Among these 18 studies, 10 studies [11, 13-15, 18, 20, 21, 25, 27, 28] applied SIR to identify the association between DM and risk of leukemia, while the remaining 8 studies [12, 16, 17, 19, 24, 26, 29, 30] adopted incidence rate (RR or HR). Fifteen studies were retrospective cohort studies based on registry-data [11, 13-21, 25, 27-30] and 3 were prospective cohort studies [12, 24, 26]. Besides, out of 18 studies, 13 were population-based [11-14, 16-18, 21, 24-28] and 5 studies [15, 19, 20, 29, 30] were based on hospital. Furthermore, hospital diagnostic records and cancer registry data were utilized in all these studies to ascertain leukemia cases, which was reliable and robust compared to the self-report methods. Nine studies [12, 13, 15-17, 19, 28-30] were categorized as high quality, whereas the other 9 studies [11, 14, 18, 20, 21, 24-27] as moderate quality according to the Newcastle-Ottawa quality tool (Supplementary Table 3).

DM and leukemia risk

As depicted in Fig. 2, twenty-five risk estimates were synthesized for T2DM, and the summary RR was 1.33 (95%CI, 1.21–1.47; p < 0.001) with high heterogeneity (Q = 239.97; p < 0.001; I2 = 90.0%). However, the summary RR for T1DM was 1.08 (95%CI, 0.87–1.34; p = 0.48) and moderate heterogeneity was detected (Q = 10.89; p = 0.09; I2 = 44.9%).

Fig. 2

Summary RR of diabetes mellitus on leukemia risk. Data are presented as RR for each study (boxes), 95%CIs (horizontal lines) and summary as RR with 95%CI (diamond). RR, relative risk; CI, confidence interval; F, females; M, males; LL, lymphoid leukemia; ML, myeloid leukemia; AML, acute myeloid leukemia; CML, chronic myeloid leukemia

Results of subgroup analysis were represented in Table 1. When grouped by gender, an enhanced risk of leukemia for both males (the pooled RR, 1.35; 95%CI, 1.15–1.59; I2 = 93.3%) and females (the pooled RR, 1.41; 95%CI, 1.07–1.87; I2 = 94.8%) were observed among the participants suffering from DM. Interestingly, the summary RR of studies conducted in East Asia (RR, 1.83; 95%CI, 1.63–2.06; I2 = 60.9%) was significantly higher than that for Europe (RR, 1.11; 95%CI, 1.06–1.15; I2 = 0.0%), Western Asia (RR, 1.40; 95%CI, 1.25–1.54; I2 = 0.0%), North America (RR, 1.14; 95%CI, 1.08–1.20; I2 = 0.0%) and Australia (RR, 1.47, 95%CI, 1.25–1.71; I2 = 66.2%). According to the univariate meta-analysis, the primary source of variability between studies was the study location (I-squared_res = 2.16%; Adjusted R Square = 97.80%).
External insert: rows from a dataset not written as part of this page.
-- ==== Sys2Proof/Machine/Caches.lean ====
section
/-!
DEFINITION. Who holds and who sees a line: TLBs (spec/20 R405), page classes and directories, the lines that cores and
mapped blocks hold (spec/10 R229, R234-R236), and the stores that some parties do not see yet (spec/11 R246-R248).
-/

namespace Sys2Proof.Machine

/-! ### TLBs (R405) -/

/-- The device frame of a TLB entry, if its leaf maps one. -/
def Tlb.frame (t : Tlb) : Option (Nat × Nat) :=
  if t.leaf.getLsbD 60 then none else some (entryAddr t.leaf, t.size)

/-- The record of the page of device memory that holds an address (R235). -/
def State.pageRec (s : State) (a : Nat) : Option PageRec := s.pages.find? fun p => inRange p.base p.size a

/-- A translation that is in use noted with its frame (R235). -/
def State.noteUse (s : State) (u : PageUse) : State := if s.uses.contains u then s else { s with uses := u :: s.uses }

/-- The translation of an address entered in the L1 TLB of a core and in the L2 TLB of its quarter, and noted as in use;
entries with V = 0 are never cached (R405). Regions come before the tables (R404). -/
def State.fillTlb (s : State) (core ctx : Nat) (va : W64) : State :=
  if field va 52 12 ≠ 0 || (s.regionAt ctx va.toNat).isSome || (s.tlbHit core ctx va.toNat).isSome then s
  else match s.leafOf (some core) ctx va.toNat with
    | .error _ => s
    | .ok (size, e) =>
      let own := !(e.getLsbD 60) && ((s.pageRec (entryAddr e)).map (·.cls)) == some (.priv core)
      let t : Tlb := ⟨core, ctx, va.toNat / size * size, size, e, own⟩
      let s1 : State := { s with
        tlb := t :: s.tlb
        tlb2 := if (s.tlb2Hit (quarterOf core) ctx va.toNat).isSome then s.tlb2
          else { t with core := quarterOf core, priv := false } :: s.tlb2 }
      if e.getLsbD 60 then s1 else s1.noteUse ⟨ctx, va.toNat / size * size, entryAddr e, size⟩

/-- Whether the frame of a translation in use holds a device address. -/
def PageUse.holds (u : PageUse) (a : Nat) : Bool := inRange u.base u.size a

/-- The page of device memory that holds an address, as some context maps it: frame and size (R235, R401). -/
def State.frameOf (s : State) (a : Nat) : Option (Nat × Nat) := (s.uses.find? (·.holds a)).map fun u => (u.base, u.size)

/-! ### Lines (R229, R234, R236) -/

/-- Whether a line lies in a range of device memory. -/
def lineIn (base size : Nat) (k : LineKey) : Bool := k.1 == 0 && inRange base size (128 * k.2.2)

/-- The address of a byte of a mapped block in its context's memory (R231). -/
def State.blockVa (s : State) (g off : Nat) : W64 :=
  BitVec.ofNat 64 (field ((s.wgAt g).blocks.toList.getD (off / 65536) 0) 16 36 * 65536 + off % 65536)

/-- The device range that a mapped block of a workgroup is bound to (R234). -/
def State.blockBase (s : State) (g b : Nat) : Option Nat :=
  let wg := s.wgAt g
  if (wg.blocks.toList.getD b 0).getLsbD 62 then
    match s.translate (some wg.core) (s.launchOf wg).ctx 1 .load (s.blockVa g (65536 * b)) with
    | .ok (.dev x) => some x
    | _ => none
  else none

/-- The mapped block of a core that holds a line, where its L1 then does not (R234). -/
def State.holder (s : State) (core : Nat) (k : LineKey) : Option (Nat × Nat) :=
  if k.1 ≠ 0 then none
  else ((s.blocksOver (128 * k.2.2)).find? fun h => (s.wgAt h.1).core == core).map fun h => (h.1, h.2 / 65536)

/-- Whether a core holds a line in a mapped block that is bound to its range as this block is: of two blocks of a core over one
range, both serve its lines (R234). -/
def State.inBlock (s : State) (g b : Nat) (c : CLine) : Bool :=
  c.core == (s.wgAt g).core && c.block.isSome && (s.blockBase g b).any fun x => lineIn x 65536 c.line

/-- The directory line of a home; a line enters with version 0 (R236). -/
def State.dirLine (s : State) (k : LineKey) : DirLine := (s.dir.find? fun d => d.line == k).getD ⟨k, 0, none, []⟩
/-- A directory line replaced. -/
def State.setDir (s : State) (d : DirLine) : State := { s with dir := d :: s.dir.filter fun e => e.line != d.line }

/-- What a core holds of a line. -/
def State.lineOf (s : State) (core : Nat) (k : LineKey) : Option CLine := s.cached.find? fun c => c.core == core && c.line == k

/-- Whether the directory accounts for a holder of a line in a quarter (R229). -/
def State.accounted (s : State) (q : Nat) (k : LineKey) : Bool :=
  s.dir.any fun d => d.line == k && (d.owner.any (fun o => quarterOf o == q) || d.sharers.any fun c => quarterOf c == q)

/-- A quarter's L2 keeps a line of another home only while the directory accounts for it (R229). -/
def State.trimL2 (s : State) (gone : LineKey → Bool) : State :=
  { s with l2 := s.l2.filter fun x => !(gone x.2) || s.accounted x.1 x.2 }

/-- Lines that a core holds given back: dirty ones are written back, the core is no longer an owner or a sharer, and a quarter's
L2 keeps no line that the directory accounts for no longer (R229). -/
def State.giveBack (s : State) (mine : CLine → Bool) : State :=
  let gone := s.cached.filter mine
  if gone.isEmpty then s
  else
    let s1 := gone.foldl (fun s c =>
      match s.dir.find? fun d => d.line == c.line with
      | some d => s.setDir { d with
          owner := if d.owner == some c.core then none else d.owner
          sharers := d.sharers.filter fun k => k != c.core }
      | none => s) { s with cached := s.cached.filter fun c => !(mine c) }
    s1.trimL2 fun k => gone.any fun c => c.line == k

/-- The L1 of a core has 2,048 lines and the L2 of a quarter 786,432 (R14, R16): the one that has been there longest gives way
(DESIGN CHOICE, log 14). -/
def State.trimCaches (s : State) (core : Nat) : State :=
  let mine := s.cached.filter fun c => c.core == core && c.block.isNone
  let s1 := if mine.length ≤ 2048 then s else match mine.getLast? with
    | some c => s.giveBack fun x => x == c
    | none => s
  let far := s1.l2.filter fun x => x.1 == quarterOf core
  if far.length ≤ 786432 then s1 else match far.getLast? with
    | some x => { s1 with l2 := s1.l2.erase x }
    | none => s1

/-- A core holds a line, in its L1 or in a mapped block of it; a quarter that is not its home caches it in its L2 under
the home's directory (R229, R234). -/
def State.hold (s : State) (core : Nat) (k : LineKey) (excl dirty : Bool) : State :=
  let q := quarterOf core
  let others := s.cached.filter fun c => !(c.core == core && c.line == k)
  State.trimCaches { s with
    cached := ⟨core, k, s.holder core k, excl, dirty⟩ :: others
    l2 := if s.lineHome k == q || s.l2.contains (q, k) then s.l2 else (q, k) :: s.l2 } core

/-- A shared grant of the home (R236): an owner's copy is recalled, written back and shared; the version stays. -/
def State.readGrant (s : State) (core : Nat) (k : LineKey) : State :=
  let d := s.dirLine k
  let was := (d.owner.map fun o => [o]).getD []
  ({ s with cached := s.cached.map fun (c : CLine) => if c.line == k then { c with excl := false, dirty := false } else c }).setDir
    { d with owner := none, sharers := (core :: was ++ d.sharers).eraseDups }

/-- An exclusive grant of the home (R236): every other copy is recalled or invalidated, and the version goes up by 1. -/
def State.ownGrant (s : State) (core : Nat) (k : LineKey) : State :=
  let d := s.dirLine k
  ({ s with
      cached := s.cached.filter fun c => c.line != k || c.core == core
      l2 := s.l2.filter fun x => x.2 != k || x.1 == quarterOf core }).setDir
    { d with version := d.version + 1, owner := some core, sharers := [] }

/-- Every copy of a line recalled to its home or invalidated; nobody owns it, and the version stays (R236, R240). -/
def State.recallLine (s : State) (k : LineKey) : State :=
  let s1 : State := { s with
    cached := s.cached.filter fun c => c.line != k
    l2 := s.l2.filter fun x => x.2 != k }
  if s.dir.any fun d => d.line == k then s1.setDir { s.dirLine k with owner := none, sharers := [] } else s1

/-- Every cached copy of a line of a region invalidated: nobody holds one (R211, R219). -/
def State.recallRegion (s : State) (i : Nat) : State :=
  let mine : LineKey → Bool := fun k => k.1 == 2 && k.2.1 == i
  { s with
    cached := s.cached.filter fun c => !(mine c.line)
    l2 := s.l2.filter fun x => !(mine x.2)
    dir := s.dir.map fun d => if mine d.line then { d with owner := none, sharers := [] } else d }

/-- A dirty copy of a line written back and kept as shared: what a read that holds no copy itself makes of it. -/
def State.cleanLine (s : State) (k : LineKey) : State :=
  let s1 : State := { s with cached := s.cached.map fun c =>
    if c.line == k then { c with excl := false, dirty := false } else c }
  match s.dir.find? fun d => d.line == k with
  | some d => s1.setDir { d with owner := none, sharers := (((d.owner.map fun o => [o]).getD []) ++ d.sharers).eraseDups }
  | none => s1

/-! ### Page classes (R235) -/

/-- A page record replaced. -/
def State.setPage (s : State) (p : PageRec) : State := { s with pages := p :: s.pages.filter fun q => q.base != p.base }

/-- A private page becomes shared (R235): the private bits of its core are cleared, that core's dirty lines of the page
are written back, and its copies enter the directory, as shared ones (DEDUCED, log 14). -/
def State.sharePage (s : State) (p : PageRec) (c : Nat) : State :=
  let mine := s.cached.filter fun x => x.core == c && lineIn p.base p.size x.line
  { s with
    tlb := s.tlb.map fun t => if t.core == c && t.frame.any (fun f => inRange f.1 f.2 p.base) then { t with priv := false } else t
    cached := s.cached.map fun x =>
      if x.core == c && lineIn p.base p.size x.line then { x with excl := false, dirty := false } else x
    dir := (mine.map fun x => ⟨x.line, 0, none, [c]⟩) ++ s.dir.filter fun d => !(mine.any fun x => x.line == d.line)
    pages := { p with cls := .shared } :: s.pages.filter fun q => q.base != p.base }
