/-- The entries of an instruction recorded; with a return, the destinations take the values of the locations now
(R284). -/
def State.recordAtoms (s : State) (ops : List AtomOp) (addr : Nat → W64) : Option State :=
  let t := if ops.all fun o => o.dst.isNone then s else s.settle (ops.flatMap (·.locs))
  (t.bufferAtoms (ops.map fun o => s.entryOf o (addr o.lane))).map fun s1 =>
    s1.setCw (ops.foldl (fun w o => match o.dst with
      | some d => w.land o.lane d o.ty (s.wouldLoad o)
      | none => w) s1.cw)

/-! ### The instruction (R282, R283) -/

/-- The operand and comparand of a lane, its location and its destination. -/
def State.atomOf (s : State) (op : Nat) (ty : Ty) (d c : VReg) (rt : Bool) (lane : Nat) (ls : List Loc) : AtomOp :=
  let l := s.cw.lane lane
  ⟨lane, ls, op, ty, l.rdTy ty c.toNat, l.rdTy ty d.toNat, if rt then some d.toNat else none⟩

/-- The lanes of a set of operations with a property. -/
def lanesOf (ops : List AtomOp) (f : AtomOp → Bool) : Lanes :=
  Lanes.ofPred fun i => ops.any fun o => o.lane == i.val && f o

/-- The lanes whose operation needs a means of R243. -/
def State.lanesBy (s : State) (ops : List AtomOp) (way : HostWay) : Lanes := lanesOf ops fun o => o.way s.cc == way

/-- The lanes whose operation meets a line among some. -/
def lanesOn (ops : List AtomOp) (lines : List LineKey) : Lanes := lanesOf ops fun o => (hostLines [o]).any lines.contains

/-- The leases that some operations need, one for each line (R243): the welt waits until the host has answered all of them, in
the order of the lines; `k` goes on with the lines that were refused. The leases are released then. -/
def State.withLease (s : State) (ops : List AtomOp) (k : State → List LineKey → Result) : Result :=
  let lease := s.lanesBy ops .lease
  let lines := hostLines (ops.filter fun o => o.way s.cc == .lease)
  if lease = 0 then k s []
  else match s.cw.wait with
    | .lease l ls answers t =>
      if l = lease && ls = lines && decide (lines.length ≤ answers.length) then
        k (s.endLease s.cur) (((lines.zip answers).filter fun x => !x.2).map (·.1))
      else .next (s.stall (.lease lease lines (if l = lease && ls = lines then answers else []) t))
    | _ => .next (s.stall (.lease lease lines [] s.now))

/-- HOST-ATOMIC for lanes of an instruction (R243, R422): its address is that of the lowest lane. -/
def State.hostAtomic (s : State) (addr : Nat → W64) (lanes : Lanes) : State :=
  s.raise { cause := .hostAtomic, lanes := lanes, pc := s.cw.pc, addr := (addr ((Lanes.nats lanes).headD 0)).setWidth 52 }

/-- An atomic whose address checks are passed: HOST-ATOMIC for the lanes where no means applies, or whose lease is refused, and
then no lane's atomic takes effect; else its operations start (R243). -/
def State.runAtoms (s : State) (len : Nat) (ops : List AtomOp) (addr : Nat → W64) : Result :=
  let none_ := s.lanesBy ops .none
  if none_ ≠ 0 then .next (s.hostAtomic addr none_)
  else s.withLease ops fun s refused =>
    if refused.isEmpty then .next (s.startAtoms len ops) else .next (s.hostAtomic addr (lanesOn ops refused))

/-- An atomic with a return of which some lanes fault (R269): every other lane completes. A lane whose host atomic has no
means cannot; it is left to the replay with the faulting lanes, and raises HOST-ATOMIC then (DEDUCED, log 35). -/
def State.partAtoms (s : State) (buf : Bool) (as : List Access) (ops : List AtomOp) (addr : Nat → W64) : Result :=
  if buf then match s.recordAtoms ops addr with
    | none => .next (s.stall .atomicBuffer)
    | some s1 => .next (s1.faultTrap as (restartOf as))
  else
    s.withLease ops fun s refused =>
      let able := ops.filter fun o => o.way s.cc == .native
        || (o.way s.cc == .lease && !((hostLines [o]).any refused.contains))
      let left := lanesOf ops fun o => !(able.contains o)
      let r := s.runNow able
      let w1 := r.2.foldl (fun w (e : Nat × Nat × Ty × W64) => w.land e.1 e.2.1 e.2.2.1 e.2.2.2) r.1.cw
      .next ((r.1.setCw w1).faultTrap as (restartOf as ||| left.setWidth 64))

/-- ATOM and ATOMD (R281-R284). The traps of the entry come in the order of R282. -/
def State.atomic (s : State) (op : Nat) (buffered : Bool) (d : VReg) (wb : WReg) (i : VReg) (f : BitVec 2) (t : Bool)
    (p : BitVec 2) (c : VReg) (tc : Bool) (ty : Ty) (rt : Bool) (disp : BitVec 13) : Result :=
  let dep0 := (memDeps {} t wb i.toNat f 1).src tc (regsOf ty c.toNat)
  let dep1 := if op = 7 then dep0.src t (regsOf ty d.toNat) else dep0
  s.issue (if rt then s.todo p else s.E p) (if rt then dep1.dst (regsOf ty d.toNat) else dep1) 0 (
    let buf := buffered || s.cl.det
    let todo := if rt then s.todo p else s.E p
    let addr := fun lane => s.elemAddr wb i f ty.bytes disp lane 0
    let odd (s : State) : Lanes := (if rt then s.todo p else s.E p)
      &&& Lanes.ofPred fun l => (s.elemAddr wb i f ty.bytes disp l 0).toNat % ty.bytes != 0
    if s.cl.walker && !buf && (op == 6 || op == 7) && s.E p != 0 then .next (s.trapAt .orderInsensitive (s.E p))
    else if odd s ≠ 0 then .next (s.illegalAt odd false)
    else
      let as := accessesOf todo 1 (fun l _ => addr l) (fun a => s.consume (s.dataXlate .both ty.bytes a))
      let ops := as.filterMap fun a => match a.locs with
        | .ok ls => some (s.atomOf op ty d c rt a.lane ls)
        | .error _ => none
      if s.watchLanes true true ty.bytes as ≠ 0 then .next (s.watchTrap true true ty.bytes as)
      else
        let s := s.fillTlbs as
        s.inOrder (accessLocs as) (
          match firstFault as with
          | none =>
            if ops.isEmpty then .next (s.retire s.cw 2)
            else if buf then match s.recordAtoms ops addr with
              | some s1 => .next (s1.retire s1.cw 2)
              | none => .next (s.stall .atomicBuffer)
            else s.runAtoms 2 ops addr
          | some _ => if rt then s.partAtoms buf as ops addr else .next (s.faultTrap as 0)))

/-- ATOM.add (R282). -/
def execAtomAdd (d : BitVec 7) (w : BitVec 6) (i : BitVec 7) (f : BitVec 2) (t : Bool) (p : BitVec 2) (c : BitVec 7)
    (tc : Bool) (ty : Ty) (rt : Bool) (disp : BitVec 13) (s : State) : Result :=
  s.atomic 0 false d w i f t p c tc ty rt disp

/-- ATOM.min (R282). -/
def execAtomMin (d : BitVec 7) (w : BitVec 6) (i : BitVec 7) (f : BitVec 2) (t : Bool) (p : BitVec 2) (c : BitVec 7)
    (tc : Bool) (ty : Ty) (rt : Bool) (disp : BitVec 13) (s : State) : Result :=
  s.atomic 1 false d w i f t p c tc ty rt disp

/-- ATOM.max (R282). -/
def execAtomMax (d : BitVec 7) (w : BitVec 6) (i : BitVec 7) (f : BitVec 2) (t : Bool) (p : BitVec 2) (c : BitVec 7)
    (tc : Bool) (ty : Ty) (rt : Bool) (disp : BitVec 13) (s : State) : Result :=
  s.atomic 2 false d w i f t p c tc ty rt disp

/-- ATOM.and (R282). -/
def execAtomAnd (d : BitVec 7) (w : BitVec 6) (i : BitVec 7) (f : BitVec 2) (t : Bool) (p : BitVec 2) (c : BitVec 7)
    (tc : Bool) (ty : Ty) (rt : Bool) (disp : BitVec 13) (s : State) : Result :=
  s.atomic 3 false d w i f t p c tc ty rt disp

/-- ATOM.or (R282). -/
def execAtomOr (d : BitVec 7) (w : BitVec 6) (i : BitVec 7) (f : BitVec 2) (t : Bool) (p : BitVec 2) (c : BitVec 7)
    (tc : Bool) (ty : Ty) (rt : Bool) (disp : BitVec 13) (s : State) : Result :=
  s.atomic 4 false d w i f t p c tc ty rt disp

/-- ATOM.xor (R282). -/
def execAtomXor (d : BitVec 7) (w : BitVec 6) (i : BitVec 7) (f : BitVec 2) (t : Bool) (p : BitVec 2) (c : BitVec 7)
    (tc : Bool) (ty : Ty) (rt : Bool) (disp : BitVec 13) (s : State) : Result :=
  s.atomic 5 false d w i f t p c tc ty rt disp

/-- ATOM.exch (R282). -/
def execAtomExch (d : BitVec 7) (w : BitVec 6) (i : BitVec 7) (f : BitVec 2) (t : Bool) (p : BitVec 2) (c : BitVec 7)
    (tc : Bool) (ty : Ty) (rt : Bool) (disp : BitVec 13) (s : State) : Result :=
  s.atomic 6 false d w i f t p c tc ty rt disp

/-- ATOM.cas (R282). -/
def execAtomCas (d : BitVec 7) (w : BitVec 6) (i : BitVec 7) (f : BitVec 2) (t : Bool) (p : BitVec 2) (c : BitVec 7)
    (tc : Bool) (ty : Ty) (disp : BitVec 13) (s : State) : Result :=
  s.atomic 7 false d w i f t p c tc ty true disp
Moreover, the studies that adjusted for BMI/obesity (RR, 1.13, 95%CI, 1.07–1.19; I2 = 0.0%) were also found to have lower risk of leukemia with T2DM compared with those that did not (RR, 1.42, 95%CI, 1.26–1.60; I2 = 91.1%).

Table 1 The results of subgroup analyses for association between T2DM and leukemia
Subgroup Number of studies RR (95%CI) Test(s) of heterogeneity p values for meta-regression
Q p I2
Effect size SIR 9 1.47 (1.25–1.71) 207.88 <0.001 94.7% 0.089
RR&HR 7 1.22 (1.12–1.33) 19.96 0.068 39.9%
Gender Male 10 1.35 (1.15–1.59) 148.61 <0.001 93.3% 0.821
Female 8 1.41 (1.07–1.87) 154.22 <0.001 94.8%
Study location East Asia 4 1.83 (1.63–2.06) 12.77 0.026 60.9% 0.001
Europe 7 1.11 (1.06–1.15) 3.31 0.973 0.0% 0.002
North America 3 1.14 (1.08–1.20) 1.37 0.712 0.0% 0.008
Australia 1 1.47 (1.25–1.71) 2.96 0.085 66.2% 0.631
Western Asia 1 1.40 (1.25–1.54) 0.02 0.892 0.0% Reference
Control population DM-free as control 6 1.29 (1.10–1.50) 110.57 <0.001 90.1% 0.572
Population as control 10 1.36 (1.20–1.55) 163.40 <0.001 93.9%
Number of leukemia ≤100 8 1.26 (1.08–1.46) 19.53 0.021 53.9% 0.523
>100 8 1.37 (1.20–1.56) 206.64 <0.001 94.70%
Follow-up time <10 4 1.59 (1.07–2.37) 33.2 <0.001 84.9% 0.337
≥10 12 1.30 (1.18–1.44) 188.7 <0.001 90.5%
T2DM measured by robust methods Yes 9 1.44 (1.25–1.67) 204.28 <0.001 94.1% 0.094
No 7 1.19 (1.10–1.29) 15.07 0.179 27.0%
NOS scrore <7 9 1.47 (1.23–1.75) 99.47 0 89.9% 0.196
≥7 7 1.26 (1.10–1.43) 132.97 0 90.2%
Adjusted for alcohol use Yes 4 1.15 (1.03–1.29) 7.97 0.158 37.2% 0.110
No 12 1.41 (1.24–1.59) 211.13 <0.001 91.5%
Adjusted for somking Yes 3 1.16 (0.97–1.39) 7.86 0.097 49.1% 0.194
No 13 1.38 (1.24–1.55) 230.24 <0.001 91.7%
Adjusted for BMI/obesity Yes 3 1.13 (1.07–1.19) 1.59 0.811 0.0% 0.035
No 13 1.42 (1.26–1.60) 213.35 0 91.1%
Adjusted for race/ethnicity Yes 2 1.29 (1.10–1.50) 10.85 0.004 81.6% 0.825
No 14 1.34 (1.19–1.51) 220.69 <0.001 90.5%
Adjusted for socioeconomic status Yes 2 1.29 (1.12–1.49) 8.87 0.012 77.5% 0.847
No 14 1.34 (1.19–1.51) 228.6 <0.001 90.8%

In addition, when excluded one study at a time and recalculate the pooled RRs, the results did not appreciably change and the estimates in each case were well within the confidence limits of the overall estimate (Supplementary Fig. 1).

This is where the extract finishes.